## Problem details
Beneath this line are the data; copy exactly the part of them that opens with the line containing "(∀ (s : State) (nbits" and closes with the line containing "while BUSY. -/", and only that part.
··· Data to examine ···
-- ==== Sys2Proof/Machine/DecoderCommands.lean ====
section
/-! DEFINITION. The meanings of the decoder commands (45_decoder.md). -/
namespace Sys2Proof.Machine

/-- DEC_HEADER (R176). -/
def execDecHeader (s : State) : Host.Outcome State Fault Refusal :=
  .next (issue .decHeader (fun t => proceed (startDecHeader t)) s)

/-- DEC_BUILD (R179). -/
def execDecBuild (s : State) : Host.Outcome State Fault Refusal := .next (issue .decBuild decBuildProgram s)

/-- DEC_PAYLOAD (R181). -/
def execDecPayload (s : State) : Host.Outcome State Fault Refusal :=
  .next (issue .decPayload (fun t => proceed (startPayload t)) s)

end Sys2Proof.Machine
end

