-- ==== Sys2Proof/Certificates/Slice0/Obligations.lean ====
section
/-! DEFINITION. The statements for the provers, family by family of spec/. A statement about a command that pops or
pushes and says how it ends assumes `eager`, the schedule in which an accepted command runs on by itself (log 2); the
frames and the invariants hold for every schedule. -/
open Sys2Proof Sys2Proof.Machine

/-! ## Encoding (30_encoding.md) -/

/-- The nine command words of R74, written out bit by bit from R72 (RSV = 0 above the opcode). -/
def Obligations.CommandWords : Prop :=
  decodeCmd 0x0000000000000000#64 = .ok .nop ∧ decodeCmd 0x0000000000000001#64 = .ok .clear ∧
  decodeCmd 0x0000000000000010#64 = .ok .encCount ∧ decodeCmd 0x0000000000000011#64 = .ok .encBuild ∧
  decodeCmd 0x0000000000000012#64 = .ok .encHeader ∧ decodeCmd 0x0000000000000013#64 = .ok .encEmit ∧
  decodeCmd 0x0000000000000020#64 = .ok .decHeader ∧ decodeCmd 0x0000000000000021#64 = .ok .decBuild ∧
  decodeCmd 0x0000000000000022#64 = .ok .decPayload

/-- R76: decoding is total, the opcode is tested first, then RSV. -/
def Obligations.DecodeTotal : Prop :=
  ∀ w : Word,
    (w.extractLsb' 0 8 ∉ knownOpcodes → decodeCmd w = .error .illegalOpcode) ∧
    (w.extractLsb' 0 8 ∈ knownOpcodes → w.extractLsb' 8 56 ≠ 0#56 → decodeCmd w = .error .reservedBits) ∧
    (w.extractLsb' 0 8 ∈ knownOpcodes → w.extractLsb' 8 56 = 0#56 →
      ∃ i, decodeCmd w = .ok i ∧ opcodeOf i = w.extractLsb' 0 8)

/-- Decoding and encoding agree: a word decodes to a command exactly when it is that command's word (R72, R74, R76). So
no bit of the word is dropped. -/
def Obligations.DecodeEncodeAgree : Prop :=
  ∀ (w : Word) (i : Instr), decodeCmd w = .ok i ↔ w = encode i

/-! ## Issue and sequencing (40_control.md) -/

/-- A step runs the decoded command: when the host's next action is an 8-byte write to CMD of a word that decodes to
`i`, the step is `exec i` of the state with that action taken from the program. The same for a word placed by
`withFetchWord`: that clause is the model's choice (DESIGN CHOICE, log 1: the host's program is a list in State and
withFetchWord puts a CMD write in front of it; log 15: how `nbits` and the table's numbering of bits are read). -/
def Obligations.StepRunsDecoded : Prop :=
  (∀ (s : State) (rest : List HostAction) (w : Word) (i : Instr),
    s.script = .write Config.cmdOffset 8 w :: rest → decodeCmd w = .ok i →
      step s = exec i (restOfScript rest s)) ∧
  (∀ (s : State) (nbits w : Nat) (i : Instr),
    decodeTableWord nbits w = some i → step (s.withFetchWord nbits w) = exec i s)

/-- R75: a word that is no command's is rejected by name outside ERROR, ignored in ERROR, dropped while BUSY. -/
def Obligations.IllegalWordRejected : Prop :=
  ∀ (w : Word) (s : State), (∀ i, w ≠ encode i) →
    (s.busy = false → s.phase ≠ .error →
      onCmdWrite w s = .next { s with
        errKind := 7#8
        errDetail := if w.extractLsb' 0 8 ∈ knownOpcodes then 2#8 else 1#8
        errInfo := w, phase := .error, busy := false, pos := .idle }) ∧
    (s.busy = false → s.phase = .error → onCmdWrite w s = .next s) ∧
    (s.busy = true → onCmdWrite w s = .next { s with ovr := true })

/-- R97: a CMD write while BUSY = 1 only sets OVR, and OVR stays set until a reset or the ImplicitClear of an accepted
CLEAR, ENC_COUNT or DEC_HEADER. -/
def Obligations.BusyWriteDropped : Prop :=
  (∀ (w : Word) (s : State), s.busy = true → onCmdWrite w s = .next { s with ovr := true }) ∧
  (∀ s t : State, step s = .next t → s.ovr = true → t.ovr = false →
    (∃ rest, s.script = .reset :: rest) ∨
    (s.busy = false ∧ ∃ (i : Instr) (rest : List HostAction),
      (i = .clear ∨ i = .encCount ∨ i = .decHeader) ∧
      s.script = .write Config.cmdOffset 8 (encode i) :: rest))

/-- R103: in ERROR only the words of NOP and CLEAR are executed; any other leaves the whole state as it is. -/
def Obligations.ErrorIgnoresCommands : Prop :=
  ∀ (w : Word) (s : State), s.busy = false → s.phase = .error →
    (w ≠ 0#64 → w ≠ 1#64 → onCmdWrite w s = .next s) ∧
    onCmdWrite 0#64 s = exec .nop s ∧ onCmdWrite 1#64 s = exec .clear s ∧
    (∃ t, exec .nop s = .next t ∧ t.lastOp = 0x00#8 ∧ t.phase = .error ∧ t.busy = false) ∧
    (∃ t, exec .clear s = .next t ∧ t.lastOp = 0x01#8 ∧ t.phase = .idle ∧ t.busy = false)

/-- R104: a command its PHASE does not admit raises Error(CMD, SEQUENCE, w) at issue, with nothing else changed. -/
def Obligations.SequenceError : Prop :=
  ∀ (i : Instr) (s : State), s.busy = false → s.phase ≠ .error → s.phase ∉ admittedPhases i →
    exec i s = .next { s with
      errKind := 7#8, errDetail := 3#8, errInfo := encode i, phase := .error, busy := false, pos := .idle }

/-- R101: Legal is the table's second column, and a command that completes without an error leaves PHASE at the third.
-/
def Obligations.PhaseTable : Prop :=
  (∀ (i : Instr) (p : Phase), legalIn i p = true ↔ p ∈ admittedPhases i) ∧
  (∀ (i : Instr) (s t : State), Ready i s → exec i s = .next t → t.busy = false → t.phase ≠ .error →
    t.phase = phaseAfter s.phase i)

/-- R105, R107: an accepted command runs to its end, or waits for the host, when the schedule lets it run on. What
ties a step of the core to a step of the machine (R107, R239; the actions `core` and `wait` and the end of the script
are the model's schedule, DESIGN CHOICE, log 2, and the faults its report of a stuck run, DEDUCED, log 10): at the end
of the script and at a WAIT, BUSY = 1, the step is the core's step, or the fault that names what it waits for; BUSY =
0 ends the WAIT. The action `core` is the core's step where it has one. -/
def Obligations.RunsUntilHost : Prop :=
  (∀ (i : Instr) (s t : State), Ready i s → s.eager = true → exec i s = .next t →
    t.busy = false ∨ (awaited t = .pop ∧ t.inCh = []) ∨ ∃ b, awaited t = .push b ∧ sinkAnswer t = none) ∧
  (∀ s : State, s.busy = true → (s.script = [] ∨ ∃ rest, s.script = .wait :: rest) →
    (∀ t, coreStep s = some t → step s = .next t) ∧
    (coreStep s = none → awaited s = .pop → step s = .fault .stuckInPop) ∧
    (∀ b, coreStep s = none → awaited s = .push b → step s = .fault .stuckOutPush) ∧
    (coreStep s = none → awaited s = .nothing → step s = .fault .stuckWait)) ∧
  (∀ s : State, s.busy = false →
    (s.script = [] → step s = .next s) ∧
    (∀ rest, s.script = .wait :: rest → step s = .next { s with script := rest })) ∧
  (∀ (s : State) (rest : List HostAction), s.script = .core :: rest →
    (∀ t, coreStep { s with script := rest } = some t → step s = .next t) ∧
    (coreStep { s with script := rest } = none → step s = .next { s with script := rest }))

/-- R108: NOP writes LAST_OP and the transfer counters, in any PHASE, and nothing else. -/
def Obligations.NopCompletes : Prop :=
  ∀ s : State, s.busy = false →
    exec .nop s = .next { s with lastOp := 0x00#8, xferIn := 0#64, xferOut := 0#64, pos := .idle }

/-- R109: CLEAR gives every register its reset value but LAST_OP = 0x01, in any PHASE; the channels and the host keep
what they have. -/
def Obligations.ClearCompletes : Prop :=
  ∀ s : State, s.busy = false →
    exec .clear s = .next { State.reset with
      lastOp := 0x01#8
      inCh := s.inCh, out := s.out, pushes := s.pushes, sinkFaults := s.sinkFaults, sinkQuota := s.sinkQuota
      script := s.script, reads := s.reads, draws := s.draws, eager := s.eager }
···
## Written response
  (∀ (s : State) (nbits w : Nat) (i : Instr),
    decodeTableWord nbits w = some i → step (s.withFetchWord nbits w) = exec i s)

/-- R75: a word that is no command's is rejected by name outside ERROR, ignored in ERROR, dropped while BUSY. -/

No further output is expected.